» DATA FOR ANALYSIS
/-- Entries of a nozzle that now lie within its merge distance are merged, in travel order (R141, part 4): the entries
left alone keep their order, and the merged ones take their places behind them, the first merged first (R134). -/
def State.remerge (r : Rail) : Nat → List MarkEntry → List MarkEntry → List MarkEntry → State → State
  | 0, todo, kept, merged, s => s.putQueue r (insertMarks (s.rail r).mrk.dir (kept ++ todo) merged)
  | _, [], kept, merged, s => s.putQueue r (insertMarks (s.rail r).mrk.dir kept merged)
  | fuel + 1, e :: rest, kept, merged, s =>
    let z := (s.rail r).mrk.nozzle e.nozzle
    let res := gather e.nozzle ((z.desc.map NozzleDesc.mergeDistance).getD 0) (rest.length + 1) e.gathered rest
    if res.2.length = rest.length then State.remerge r fuel rest (kept ++ [e]) merged s
    else
      let x := res.1.entry e.nozzle (z.position.getD (-1)) res.1.origins res.1.originTotal res.1.broken
      State.remerge r fuel res.2 kept (merged ++ [x])
        (if x.state = .spraying ∧ res.1.spraying = [] then s.modNozzle r x.nozzle Nozzle.start else s)

/-- The descriptors of the plan in force for a rail. -/
def State.nozzleDescs (s : State) (r : Rail) : List (Option NozzleDesc) :=
  (List.range 4).map fun j => if s.inForce then Plan.nozzle s.plan r j else none

/-- The queue brought under the new plan at step 6 of a switch (R141); part 3 goes through the whole queue in travel
order, whichever nozzles have moved. DESIGN CHOICE: log entry 86. -/
def State.checkNozzles (s : State) (r : Rail) : State :=
  let descs := s.nozzleDescs r
  let old := (s.rail r).mrk.nozzles
  let s := s.removeUndefined r descs
  let s := s.modMrk r fun m => m.adopt descs (Plan.sense s.plan)
  let s := s.eachMark r fun s e => s.rejudge r old e
  let queue := (s.rail r).mrk.queue
  State.remerge r (queue.length + 1) queue [] [] s

/-- NOZZLE_CHECK. -/
def execNozzleCheck (r : Rail) (s : State) : Host.Outcome State Fault Refusal :=
  .next <| match (s.rail r).mrk.orders with
  | .nozzleCheck :: rest => (s.putMarkOrders r rest).checkNozzles r
  | _ => s

/-! ## Mark requests taken (R29, R137) -/

/-- The nozzle checks at the head of a controller's orders are carried out. -/
def State.takeNozzleChecks (r : Rail) : List MarkerOrder → State → State
  | .nozzleCheck :: rest, s => State.takeNozzleChecks r rest ((s.putMarkOrders r rest).checkNozzles r)
  | _, s => s

/-- The request in hand that is not yet answered is judged. Since the swap of a switch every block reads the new plan for a
mark not yet scheduled (R29), so a check of the nozzles that still waits is carried out first; in LOCKED nothing is left to
judge by them. DEDUCED: log entry 107. -/
def State.answerRequest (s : State) (r : Rail) : State :=
  match (s.rail r).asm.job with
  | some job =>
    if job.current.answer.isNone then
      let s := if s.device = .locked then s else State.takeNozzleChecks r (s.rail r).mrk.orders s
      s.judgeRequest r job.current.request
    else s
  | none => s

/-- MARK_REQUEST. -/
def execMarkRequest (r : Rail) (s : State) : Host.Outcome State Fault Refusal := .next (s.answerRequest r)

/-- The nozzles as a plan comes into force from BOUND (R30, R133). -/
def State.adoptNozzles (s : State) (r : Rail) : State :=
  s.modMrk r fun m =>
    { m with sense := Plan.sense s.plan,
             nozzles := (indexed m.nozzles).map fun x =>
               ({ x.2 with desc := (s.nozzleDescs r).getD x.1 none }).at (Plan.sense s.plan) m.p }

/-! ## Timers (R136, R142) -/

/-- PULSE_TIMER_EXPIRY: it acts while the timer runs. A nozzle that an upset has given another mode keeps its drive.
DESIGN CHOICE: log entry 116. -/
def execPulseTimerExpiry (r : Rail) (nozzle : Nat) (s : State) : Host.Outcome State Fault Refusal :=
  .next <| if (((s.rail r).mrk.nozzle nozzle).pulse).isNone then s
    else s.modNozzle r nozzle fun z =>
      { z with pulse := none,
               drive := if (z.desc.map NozzleDesc.mode).getD .pulse = .pulse then z.latched else z.drive }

» INSTRUCTIONS TO FOLLOW
The lines above that include "switch" should each be listed.

» TASK ANSWER
/-- The queue brought under the new plan at step 6 of a switch (R141); part 3 goes through the whole queue in travel
/-- The request in hand that is not yet answered is judged. Since the swap of a switch every block reads the new plan for a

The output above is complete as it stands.